人造膜结合蛋白（AMBP）具有影响收养细胞疗法疗效的潜力，因为引入外源蛋白来为治疗细胞提供额外的功能可能对现场定向的组织修复具有很高的优势。该方法集中在模块化双功能增压蛋白聚合物表面活性剂复合物的合理设计上，该复合物自发地插入干细胞的质膜中，以赋予氧气递送和趋化性归纳性能。这可以解决细胞疗法中的许多挑战，包括缺乏可行的细胞植入，从而导致功能积分有限。几项细胞疗法研究表明，干细胞的静脉内或动脉内输注会导致组织下沉（例如肺和脾脏）积累。这些非目标效应降低了全身传递的效率，并增加了产生致命微栓塞的可能性。因此，该研究计划描述了一类新的双功能AMBP的合理设计，其反应性氧气和化学的归巢特性将有助于克服这些局限性，并在疾病的细胞疗法中具有深远的影响，对疾病的细胞疗法和再生医学的细胞疗法。新的方法可以限制对共价细胞化学的范围，并且可以使用柔韧性的范围，并且可以使用一种范围的范围。潜在的任何细胞类型。 PI率先使用的AMBP方法涉及AMBP的合理设计，分为两个关键步骤：（i）增压AMBP锚以将聚合物表面活性剂链静电嫁接放大到膜锚上的阳离子位置。所得的聚合物表面活性剂电晕允许系统调节细胞膜亲和力，以促进AMBP自发插入细胞膜，同时保留细胞结合蛋白的天然功能。 PI已成功将此方法应用于氧结合蛋白肌红蛋白，以及融合到细菌粘附蛋白基序CSHA的纤连蛋白结合结构域的增压绿色荧光蛋白。在这里，AMBP迅速插入成人骨row的膜中，衍生出HMSC，并提供了反应性的氧气递送或趋化的干细胞归巢于心脏组织。该研究计划强烈（但不是排他性的）专注于为心脏干细胞疗法开发AMBP，因为心血管疾病（CVD）是全球死亡的主要原因（2021年世界卫生组织估计为1790万死亡P.A.）。在这里，概念上的进步集中在开发人性化的双功能AMBP嵌合体上，该双功能可以通过增压肌红蛋白锚模块（以提高体内缺氧的细胞活力）融合到一个模块中，该模块可响应地将氧气递送到细胞上，并提供了可提供心脏外部心外基质矩阵靶向的模块。 Accordingly, the ability to display multiple copies of these AMBPs, which can deliver oxygen and have been evolutionarily optimised to recognise and bind specific molecular targets in the cardiac endothelium, has the potential to advance cardiac cell therapy.The AMBP platform is likely to have clinical impact beyond cell therapies for CVD, as it could be readily applied to other cell types and vesicles (e.g., monocytes, natural killer cells, exosomes, or脂质纳米颗粒）并涉及其他归巢蛋白或肽的分子（例如整联蛋白，纳米词或其他细菌粘附素）。该研究计划描述了一种科学方法，该方法结合了内部技术，用于生物物理学，合成生物学和再生医学，以及大型设施可用的尖端技术。由于该计划中有强烈的医疗重点，因此申请人聘请了临床科学家和工业伙伴来协助医疗翻译。

项目成果

Technological advances in the use of viral and non-viral vectors for delivering genetic and non-genetic cargos for cancer therapy.

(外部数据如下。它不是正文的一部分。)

@[simp] theorem uaReply_clock (src : Nat) (l : Option (List Byte)) : (uaReply s src l).clock = s.clock := rfl
@[simp] theorem uaReply_era (src : Nat) (l : Option (List Byte)) : (uaReply s src l).era = s.era := rfl
@[simp] theorem uaReply_freeCtr (src : Nat) (l : Option (List Byte)) : (uaReply s src l).freeCtr = s.freeCtr := rfl
@[simp] theorem uaReply_turns (src : Nat) (l : Option (List Byte)) : (uaReply s src l).turns = s.turns := rfl
@[simp] theorem uaReply_rr (src : Nat) (l : Option (List Byte)) : (uaReply s src l).rr = s.rr := rfl
@[simp] theorem uaReply_flip (src : Nat) (l : Option (List Byte)) : (uaReply s src l).flip = s.flip := rfl
@[simp] theorem uaReply_cur (src : Nat) (l : Option (List Byte)) : (uaReply s src l).cur = s.cur := rfl
@[simp] theorem uaReply_nextId (src : Nat) (l : Option (List Byte)) : (uaReply s src l).nextId = s.nextId := rfl
@[simp] theorem uaReply_shut (src : Nat) (l : Option (List Byte)) : (uaReply s src l).shut = s.shut := rfl
@[simp] theorem uaReply_resetUntil (src : Nat) (l : Option (List Byte)) : (uaReply s src l).resetUntil = s.resetUntil := rfl
@[simp] theorem uaReply_mem (src : Nat) (l : Option (List Byte)) : (uaReply s src l).mem = s.mem := rfl
@[simp] theorem uaReply_bad (src : Nat) (l : Option (List Byte)) : (uaReply s src l).bad = s.bad := rfl
@[simp] theorem uaReply_latent (src : Nat) (l : Option (List Byte)) : (uaReply s src l).latent = s.latent := rfl
@[simp] theorem uaReply_failing (src : Nat) (l : Option (List Byte)) : (uaReply s src l).failing = s.failing := rfl
@[simp] theorem uaReply_anchors (src : Nat) (l : Option (List Byte)) : (uaReply s src l).anchors = s.anchors := rfl
@[simp] theorem uaReply_frames (src : Nat) (l : Option (List Byte)) : (uaReply s src l).frames = s.frames := rfl
@[simp] theorem uaReply_aperts (src : Nat) (l : Option (List Byte)) : (uaReply s src l).aperts = s.aperts := rfl
@[simp] theorem uaReply_pageOps (src : Nat) (l : Option (List Byte)) : (uaReply s src l).pageOps = s.pageOps := rfl
@[simp] theorem uaReply_ctxs (src : Nat) (l : Option (List Byte)) : (uaReply s src l).ctxs = s.ctxs := rfl
@[simp] theorem uaReply_keys (src : Nat) (l : Option (List Byte)) : (uaReply s src l).keys = s.keys := rfl
@[simp] theorem uaReply_queues (src : Nat) (l : Option (List Byte)) : (uaReply s src l).queues = s.queues := rfl
@[simp] theorem uaReply_drops (src : Nat) (l : Option (List Byte)) : (uaReply s src l).drops = s.drops := rfl
@[simp] theorem uaReply_eps (src : Nat) (l : Option (List Byte)) : (uaReply s src l).eps = s.eps := rfl
@[simp] theorem uaReply_launches (src : Nat) (l : Option (List Byte)) : (uaReply s src l).launches = s.launches := rfl
@[simp] theorem uaReply_clusters (src : Nat) (l : Option (List Byte)) : (uaReply s src l).clusters = s.clusters := rfl
@[simp] theorem uaReply_blocks (src : Nat) (l : Option (List Byte)) : (uaReply s src l).blocks = s.blocks := rfl
@[simp] theorem uaReply_groups (src : Nat) (l : Option (List Byte)) : (uaReply s src l).groups = s.groups := rfl
@[simp] theorem uaReply_latches (src : Nat) (l : Option (List Byte)) : (uaReply s src l).latches = s.latches := rfl
@[simp] theorem uaReply_rot (src : Nat) (l : Option (List Byte)) : (uaReply s src l).rot = s.rot := rfl
@[simp] theorem uaReply_samples (src : Nat) (l : Option (List Byte)) : (uaReply s src l).samples = s.samples := rfl
@[simp] theorem uaReply_part (src : Nat) (l : Option (List Byte)) : (uaReply s src l).part = s.part := rfl
@[simp] theorem uaReply_partCfg (src : Nat) (l : Option (List Byte)) : (uaReply s src l).partCfg = s.partCfg := rfl
@[simp] theorem uaReply_lastBay (src : Nat) (l : Option (List Byte)) : (uaReply s src l).lastBay = s.lastBay := rfl
@[simp] theorem uaReply_fuse (src : Nat) (l : Option (List Byte)) : (uaReply s src l).fuse = s.fuse := rfl
@[simp] theorem uaReply_retired (src : Nat) (l : Option (List Byte)) : (uaReply s src l).retired = s.retired := rfl
@[simp] theorem uaReply_retiredFrames (src : Nat) (l : Option (List Byte)) : (uaReply s src l).retiredFrames = s.retiredFrames := rfl
@[simp] theorem uaReply_ltp (src : Nat) (l : Option (List Byte)) : (uaReply s src l).ltp = s.ltp := rfl
@[simp] theorem uaReply_draining (src : Nat) (l : Option (List Byte)) : (uaReply s src l).draining = s.draining := rfl
@[simp] theorem uaReply_life (src : Nat) (l : Option (List Byte)) : (uaReply s src l).life = s.life := rfl
@[simp] theorem uaReply_firmware (src : Nat) (l : Option (List Byte)) : (uaReply s src l).firmware = s.firmware := rfl
@[simp] theorem uaReply_fused (src : Nat) (l : Option (List Byte)) : (uaReply s src l).fused = s.fused := rfl
@[simp] theorem uaReply_keyHash (src : Nat) (l : Option (List Byte)) : (uaReply s src l).keyHash = s.keyHash := rfl
@[simp] theorem uaReply_identity (src : Nat) (l : Option (List Byte)) : (uaReply s src l).identity = s.identity := rfl
@[simp] theorem uaReply_log (src : Nat) (l : Option (List Byte)) : (uaReply s src l).log = s.log := rfl
@[simp] theorem uaReply_answers (src : Nat) (l : Option (List Byte)) : (uaReply s src l).answers = s.answers := rfl
@[simp] theorem uaReply_dir (src : Nat) (l : Option (List Byte)) : (uaReply s src l).dir = s.dir := rfl
@[simp] theorem uaReply_rmap (src : Nat) (l : Option (List Byte)) : (uaReply s src l).rmap = s.rmap := rfl
@[simp] theorem uaReply_tables (src : Nat) (l : Option (List Byte)) : (uaReply s src l).tables = s.tables := rfl
@[simp] theorem uaReply_cohErrs (src : Nat) (l : Option (List Byte)) : (uaReply s src l).cohErrs = s.cohErrs := rfl
@[simp] theorem uaReply_upd (src : Nat) (l : Option (List Byte)) : (uaReply s src l).upd = s.upd := rfl
@[simp] theorem uaReply_posted (src : Nat) (l : Option (List Byte)) : (uaReply s src l).posted = s.posted := rfl
@[simp] theorem uaReply_lostPeers (src : Nat) (l : Option (List Byte)) : (uaReply s src l).lostPeers = s.lostPeers := rfl
@[simp] theorem uaReply_lostUpd (src : Nat) (l : Option (List Byte)) : (uaReply s src l).lostUpd = s.lostUpd := rfl
@[simp] theorem uaReply_ncOut (src : Nat) (l : Option (List Byte)) : (uaReply s src l).ncOut = s.ncOut := rfl
@[simp] theorem uaReply_podSplit (src : Nat) (l : Option (List Byte)) : (uaReply s src l).podSplit = s.podSplit := rfl
@[simp] theorem uaReply_uports (src : Nat) (l : Option (List Byte)) : (uaReply s src l).uports = s.uports := rfl
@[simp] theorem uaReply_pports (src : Nat) (l : Option (List Byte)) : (uaReply s src l).pports = s.pports := rfl
@[simp] theorem uaReply_drains (src : Nat) (l : Option (List Byte)) : (uaReply s src l).drains = s.drains := rfl
@[simp] theorem uaReply_uaOut (src : Nat) (l : Option (List Byte)) : (uaReply s src l).uaOut = s.uaOut ++ [(src, l)] := rfl
@[simp] theorem uaReply_podPos (src : Nat) (l : Option (List Byte)) : (uaReply s src l).podPos = s.podPos := rfl
@[simp] theorem uaReply_reach (src : Nat) (l : Option (List Byte)) : (uaReply s src l).reach = s.reach := rfl
@[simp] theorem uaReply_lastLsu (src : Nat) (l : Option (List Byte)) : (uaReply s src l).lastLsu = s.lastLsu := rfl
@[simp] theorem uaReply_lsuSeq (src : Nat) (l : Option (List Byte)) : (uaReply s src l).lsuSeq = s.lsuSeq := rfl
@[simp] theorem uaReply_lsuOut (src : Nat) (l : Option (List Byte)) : (uaReply s src l).lsuOut = s.lsuOut := rfl
@[simp] theorem uaReply_rounds (src : Nat) (l : Option (List Byte)) : (uaReply s src l).rounds = s.rounds := rfl
@[simp] theorem uaReply_collOut (src : Nat) (l : Option (List Byte)) : (uaReply s src l).collOut = s.collOut := rfl
@[simp] theorem uaReply_health (src : Nat) (l : Option (List Byte)) : (uaReply s src l).health = s.health := rfl
@[simp] theorem uaReply_warmAt (src : Nat) (l : Option (List Byte)) : (uaReply s src l).warmAt = s.warmAt := rfl
@[simp] theorem uaReply_rehearsing (src : Nat) (l : Option (List Byte)) : (uaReply s src l).rehearsing = s.rehearsing := rfl
@[simp] theorem uaReply_rehearseOn (src : Nat) (l : Option (List Byte)) : (uaReply s src l).rehearseOn = s.rehearseOn := rfl
@[simp] theorem uaReply_rehearseDue (src : Nat) (l : Option (List Byte)) : (uaReply s src l).rehearseDue = s.rehearseDue := rfl
@[simp] theorem uaReply_rehearseLast (src : Nat) (l : Option (List Byte)) : (uaReply s src l).rehearseLast = s.rehearseLast := rfl
@[simp] theorem uaReply_skips (src : Nat) (l : Option (List Byte)) : (uaReply s src l).skips = s.skips := rfl
@[simp] theorem uaReply_sigErrs (src : Nat) (l : Option (List Byte)) : (uaReply s src l).sigErrs = s.sigErrs := rfl
@[simp] theorem uaReply_sramErrs (src : Nat) (l : Option (List Byte)) : (uaReply s src l).sramErrs = s.sramErrs := rfl
@[simp] theorem uaReply_ecc (src : Nat) (l : Option (List Byte)) : (uaReply s src l).ecc = s.ecc := rfl
@[simp] theorem uaReply_softErrs (src : Nat) (l : Option (List Byte)) : (uaReply s src l).softErrs = s.softErrs := rfl
@[simp] theorem uaReply_frameErrs (src : Nat) (l : Option (List Byte)) : (uaReply s src l).frameErrs = s.frameErrs := rfl
@[simp] theorem uaReply_lineErrs (src : Nat) (l : Option (List Byte)) : (uaReply s src l).lineErrs = s.lineErrs := rfl
@[simp] theorem uaReply_unusable (src : Nat) (l : Option (List Byte)) : (uaReply s src l).unusable = s.unusable := rfl
@[simp] theorem uaReply_postFailed (src : Nat) (l : Option (List Byte)) : (uaReply s src l).postFailed = s.postFailed := rfl
@[simp] theorem uaReply_wiping (src : Nat) (l : Option (List Byte)) : (uaReply s src l).wiping = s.wiping := rfl
@[simp] theorem uaReply_evq (src : Nat) (l : Option (List Byte)) : (uaReply s src l).evq = s.evq := rfl
@[simp] theorem uaReply_lateDone (src : Nat) (l : Option (List Byte)) : (uaReply s src l).lateDone = s.lateDone := rfl
@[simp] theorem uaReply_books (src : Nat) (l : Option (List Byte)) : (uaReply s src l).books = s.books := rfl
@[simp] theorem uaReply_stale (src : Nat) (l : Option (List Byte)) : (uaReply s src l).stale = s.stale := rfl
@[simp] theorem uaReply_served (src : Nat) (l : Option (List Byte)) : (uaReply s src l).served = s.served := rfl
@[simp] theorem uaReply_gangs (src : Nat) (l : Option (List Byte)) : (uaReply s src l).gangs = s.gangs := rfl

• DOI: 10.1007/s13346-023-01362-3
• 发表时间: 2023-11
• 期刊: DRUG DELIVERY AND TRANSLATIONAL RESEARCH
• 影响因子: 5.4
• 作者: Dogbey, Dennis Makafui;Torres, Valeria Esperanza Sandoval;Fajemisin, Emmanuel;Mpondo, Liyabona;Ngwenya, Takunda;Akinrinmade, Olusiji Alex;Perriman, Adam W.;Barth, Stefan
• 通讯作者: Barth, Stefan

Modular Bioorthogonal Lipid Nanoparticle Modification Platforms for Cardiac Homing.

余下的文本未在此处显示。